An Impossible Pursuit

An Impossible Pursuit, graphite on paper, 24" x 24" each (triptych), 2011

Jaime Knight is an Iowa City-based artist.

My current work is an investigation of the discursive practices that have effected the creation of a queer subjectivity. Through an exploration of the historical, cultural, psychological, and sexual I am trying to re-imagine what it means to relate in the world as a gay subject. It is an attempt to create an autonomous space of dissent, one where, "the undecidability of the aesthetic experience implies a questioning of how the world is organised, and therefore the possibility of changing or redistributing that same world [sic]."1

The quote implies a politicized moment, one of subjectivation rather than subjection, where the artwork, both in its creation and its comprehension by a viewer, becomes a catalyst for new and novel ways of thinking.2 While not being overtly political, there is a political aspect to the work and while I am not proselytizing to particular ends, I imagine it to be active in that it challenges the viewer to make connections, participate and formulate for themselves the narratives implied in the work.

The work is not simply intended for a queer audience, though the myriad references might be lost on one who is unfamiliar with the history of homosexuality.

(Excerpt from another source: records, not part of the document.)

/-- R340, R46: reset at any moment, `BUSY` or not, puts the block in `IDLE` with every register R46 gives a value at that
value, and takes back no record already emitted. What R46 calls unspecified is left open. A reset that lands inside the
running command when it has emitted `k` records keeps the first `k` of those that the command emits, no more. -/
def Obligations.ResetAtAnyMoment : Prop :=
  ∀ (s : State) (a : HostAccess) (rest : List HostAccess), s.pending = a :: rest →
    (a = .reset ∨ ∃ k, a = .resetDuring k) →
    ∃ t, step s = .next t ∧ t.status = .idle ∧ t.cmd = 0 ∧ t.errKind = 0 ∧ t.errCause = 0 ∧ t.errInfo = 0 ∧
      t.klen = 0 ∧ t.flag = 0 ∧ t.flagRaw = 0 ∧ t.expLen = 0 ∧ t.hlen = 0 ∧ t.tokLen = 0 ∧ t.inLen = 0 ∧
      outLen t = 0 ∧ t.finCnt = 0 ∧ t.foutCnt = 0 ∧ t.fin = [] ∧ t.pending = rest ∧
      s.fout <+: t.fout ∧ (a = .reset → t.fout = s.fout) ∧
      (∀ k, a = .resetDuring k →
        (s.status ≠ .busy → t.fout = s.fout) ∧
        (s.status = .busy → s.run = .fetch → ∀ (i : Instr) (u : State), decodeCommand s.cmd = .ok i →
          exec i s = .next u → t.fout = u.fout.take (s.fout.length + k))) ∧
      (rest = [] → step t = .next t)

/-- R341, R47: the state after power-on holds the values R46 gives, and the engine waits for the host (no access is pending
there: log 21). -/
def Obligations.PowerOnValues : Prop :=
  State.reset.status = .idle ∧ State.reset.cmd = 0 ∧ State.reset.errKind = 0 ∧ State.reset.errCause = 0 ∧
  State.reset.errInfo = 0 ∧ State.reset.klen = 0 ∧ State.reset.flag = 0 ∧ State.reset.flagRaw = 0 ∧
  State.reset.expLen = 0 ∧ State.reset.hlen = 0 ∧ State.reset.tokLen = 0 ∧ State.reset.inLen = 0 ∧
  outLen State.reset = 0 ∧ State.reset.finCnt = 0 ∧ State.reset.foutCnt = 0 ∧ State.reset.fin = [] ∧
  step State.reset = .next State.reset

/-- R39: the only transitions of `STATUS` (R340 adds the way back to `IDLE`, which clears the error registers); they are cleared
at every `-> BUSY`, written at `BUSY -> ERROR` and otherwise left alone. -/
def Obligations.StatusTransitions : Prop :=
  ∀ s t : State, step s = .next t →
    (t.status = .idle ∧ (∃ a rest, s.pending = a :: rest ∧ (a = .reset ∨ ∃ k, a = .resetDuring k)) ∧
      t.errKind = 0 ∧ t.errCause = 0 ∧ t.errInfo = 0) ∨
    (t.status = .idle ∧ s.status = .idle ∧
      t.errKind = s.errKind ∧ t.errCause = s.errCause ∧ t.errInfo = s.errInfo) ∨
    (t.status = .busy ∧ s.status = .busy ∧ t.errKind = s.errKind ∧ t.errCause = s.errCause ∧ t.errInfo = s.errInfo) ∨
    (t.status = .busy ∧ s.status ≠ .busy ∧ (∃ v rest, s.pending = .writeReg 0 v :: rest) ∧
      t.errKind = 0 ∧ t.errCause = 0 ∧ t.errInfo = 0) ∨
    (t.status = .done ∧ (s.status = .busy ∨ s.status = .done) ∧
      t.errKind = s.errKind ∧ t.errCause = s.errCause ∧ t.errInfo = s.errInfo) ∨
    (t.status = .error ∧ s.status = .error ∧
      t.errKind = s.errKind ∧ t.errCause = s.errCause ∧ t.errInfo = s.errInfo) ∨
    (t.status = .error ∧ s.status = .busy ∧ ∃ c : Cause, t.errKind = c.kind.code ∧ t.errCause = c.code)

/-- R347: while `BUSY` a host access other than a read of `STATUS` (and reset, R340) has no move: it stays where it was. A read of
`STATUS` is served at any moment and returns its code (R38). -/
def Obligations.BusyAccessHasNoMove : Prop :=
  (∀ (s t : State) (a : HostAccess) (rest : List HostAccess), s.status = .busy → s.pending = a :: rest →
    a ≠ .reset → (∀ k, a ≠ .resetDuring k) → a ≠ .readReg 1 → step s = .next t →
      t.pending = s.pending ∧ t.hostData = s.hostData) ∧
  (∀ (s : State) (rest : List HostAccess), s.pending = .readReg 1 :: rest →
    step s =
      .next
        { s with
          pending := rest
          hostData :=
            (match s.status with
              | .idle => 0
              | .busy => 1
              | .done => 2
              | .error => 3) })

/-! Tokens. -/

/-- R133: the step at a `LIT` while the detokenizer runs for a command of its own. -/
def Obligations.LitStep : Prop :=
  ∀ (s : State) (src : TokenSource) (c : Byte), s.status = .busy → nextAccess s = none → s.run = .tokens src .command →
    (tokenBytes s src)[s.tp.toNat]? = some c → c.toNat < 128 →
      if s.tp.toNat + 1 + c.toNat > tokenLen s src then StepAborts s .literalTruncated s.tp.toNat
      else if s.out.length + c.toNat > Config.block.bufCap.toNat then StepAborts s .lengthOverflow s.tp.toNat
      else
        step s =
          .next
            { s with
              out := s.out ++ slice (tokenBytes s src) (s.tp.toNat + 1) c.toNat
              tp := BitVec.ofNat 32 (s.tp.toNat + 1 + c.toNat) }

/-- R134, R135, R136: the step at a `MATCH`: the checks in their order, then the copy in its closed form. -/
def Obligations.MatchStep : Prop :=
  ∀ (s : State) (src : TokenSource) (c : Byte), s.status = .busy → nextAccess s = none → s.run = .tokens src .command →
    (tokenBytes s src)[s.tp.toNat]? = some c → 128 ≤ c.toNat →
      let len := c.toNat - 128 + 3
      let off := 256 * ((tokenBytes s src).getD (s.tp.toNat + 1) 0).toNat +
        ((tokenBytes s src).getD (s.tp.toNat + 2) 0).toNat
      let o := s.out.length
      if s.tp.toNat + 3 > tokenLen s src then StepAborts s .offsetTruncated s.tp.toNat
      else if off = 0 ∨ off > o then StepAborts s .badOffset s.tp.toNat
      else if o + len > Config.block.bufCap.toNat then StepAborts s .lengthOverflow s.tp.toNat
      else
        step s =
          .next
            { s with
              out := s.out ++ (List.range len).map (fun k => s.out.getD (o - off + k % off) 0)
              tp := BitVec.ofNat 32 (s.tp.toNat + 3) }

/-- R133, R303: executing `LIT`: its result and frame, or its error; inside a table entry the datum is the entry's index. -/
def Obligations.LitExecutes : Prop :=
  ∀ (s : State) (raw : List Byte) (info : Nat),
    info = (match s.run with
      | .tokens _ (.entry _ _) => s.eidx.toNat
      | _ => s.tp.toNat) →
    if s.tp.toNat + 1 + raw.length > tokenLen s (runSource s) then Aborts (.lit raw) s .literalTruncated info
    else if s.out.length + raw.length > Config.block.bufCap.toNat then Aborts (.lit raw) s .lengthOverflow info
    else
      exec (.lit raw) s =
        .next { s with out := s.out ++ raw, tp := BitVec.ofNat 32 (s.tp.toNat + 1 + raw.length) }

/-- R134 to R136, R303: executing `MATCH`: its result in closed form and its frame, or its error. -/
def Obligations.MatchExecutes : Prop :=
  ∀ (s : State) (lm3 : BitVec 7) (off : BitVec 16) (info : Nat),
    info = (match s.run with
      | .tokens _ (.entry _ _) => s.eidx.toNat
      | _ => s.tp.toNat) →
    let len := lm3.toNat + 3
    let o := s.out.length
    if s.tp.toNat + 3 > tokenLen s (runSource s) then Aborts (.matchRef lm3 off) s .offsetTruncated info
    else if off.toNat = 0 ∨ off.toNat > o then Aborts (.matchRef lm3 off) s .badOffset info
    else if o + len > Config.block.bufCap.toNat then Aborts (.matchRef lm3 off) s .lengthOverflow info
    else
      exec (.matchRef lm3 off) s =
        .next
          { s with
            out := s.out ++ (List.range len).map (fun k => s.out.getD (o - off.toNat + k % off.toNat) 0)
            tp := BitVec.ofNat 32 (s.tp.toNat + 3) }

/-- R131, R356: the detokenizer ends well exactly when `TP` is the length of the token buffer. -/
def Obligations.DetokenizerEndsExactlyAtTheEnd : Prop :=
  ∀ (s : State) (src : TokenSource), s.status = .busy → nextAccess s = none → s.run = .tokens src .command →
    s.tp.toNat ≤ tokenLen s src →
      (s.tp.toNat = tokenLen s src → step s = .next { s with status := .done, run := .fetch }) ∧
      (s.tp.toNat < tokenLen s src → ∀ t, step s = .next t → t.status ≠ .done)

/-- R130, R131, R150: `MDEC` as one step is the token steps from `TP = 0` to their end. -/
def Obligations.MdecIsItsTokenSteps : Prop :=
  ∀ s : State, s.status = .busy → s.pending = [] →
    core.run (s.inLen.toNat + 1) { s with out := [], tp := 0, run := .tokens .input .command } = exec .mdec s

/-- R150: `MDEC` answers `Decode(IN)`, or the error of the first failing token. -/
def Obligations.MdecAnswersDecode : Prop :=
  ∀ s : State,
    match matchDecode Config.block (inBytes s) with
    | .ok bytes =>
      exec .mdec s = .next { s with out := bytes, tp := s.inLen, status := .done, run := .fetch }
    | .error r => Aborts .mdec s r.cause r.info

/-- R137: the decoded length is at most 130/3 of the stream's, and the stream `01 b` with `m` tokens `FF 00 01` reaches
`1 + 130 m`. -/
def Obligations.DecodedLengthBound : Prop :=
  (∀ (cfg : Config) (T bytes : List Byte), matchDecode cfg T = .ok bytes → 3 * bytes.length ≤ 130 * T.length) ∧
  (∀ (b : Byte) (m : Nat), 1 + 130 * m ≤ Config.block.bufCap.toNat →
    matchDecode Config.block ([0x01, b] ++ (List.replicate m [0xFF, 0x00, 0x01]).flatten) =
      .ok (List.replicate (1 + 130 * m) b))

/-! The tokenizer. -/

/-- R140, R149: `MENC` on an input whose doubled length fits emits a stream of at most twice the input's length; on any input it
emits its stream or raises the capacity error; and that error is raised exactly when the stream would exceed `BUF_CAP`,
whatever the capacity. -/
def Obligations.MencCompletes : Prop :=
  (∀ s : State, 2 * s.inLen.toNat ≤ Config.block.bufCap.toNat →
    ∃ T ht, matchEncode Config.block (inBytes s) = .ok T ∧ T.length ≤ 2 * s.inLen.toNat ∧
      exec .menc s =
        .next { s with out := T, ht := ht, litBuf := [], ip := s.inLen, status := .done, run := .fetch }) ∧
  (∀ s : State,
    match matchEncode Config.block (inBytes s) with
    | .error _ => Aborts .menc s .lengthOverflow 0
    | .ok T =>
      ∃ ht,
        exec .menc s =
          .next { s with out := T, ht := ht, litBuf := [], ip := s.inLen, status := .done, run := .fetch }) ∧
  (∀ (cfg : Config) (cap : Word) (B T : List Byte), matchEncode { cfg with bufCap := cap } B = .ok T →
    matchEncode cfg B = if T.length ≤ cfg.bufCap.toNat then .ok T else .error ⟨.lengthOverflow, 0⟩)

Instead, there is an attempt to create an experience where the affective response allows the viewer to enter the work and respond on an emotional level regardless of prior knowledge. This is achieved with the hand of a careful craftsman striving to imbue the work with an aura of the alchemical and through providing access to universal signs and significations which give clues to the multilayered content.
- Jaime Knight 2012

1 Bishop, Claire 2012. Artificial Hells: Participatory Art and the Politics of Spectatorship, London: Verso.

2 See Foucault, who argues that subjects are constructed through pre-determining modes of socialization and knowledge that all members of society are subject to and that by striving to uncover and understand these socializing modes we can overcome and/or dismantle them.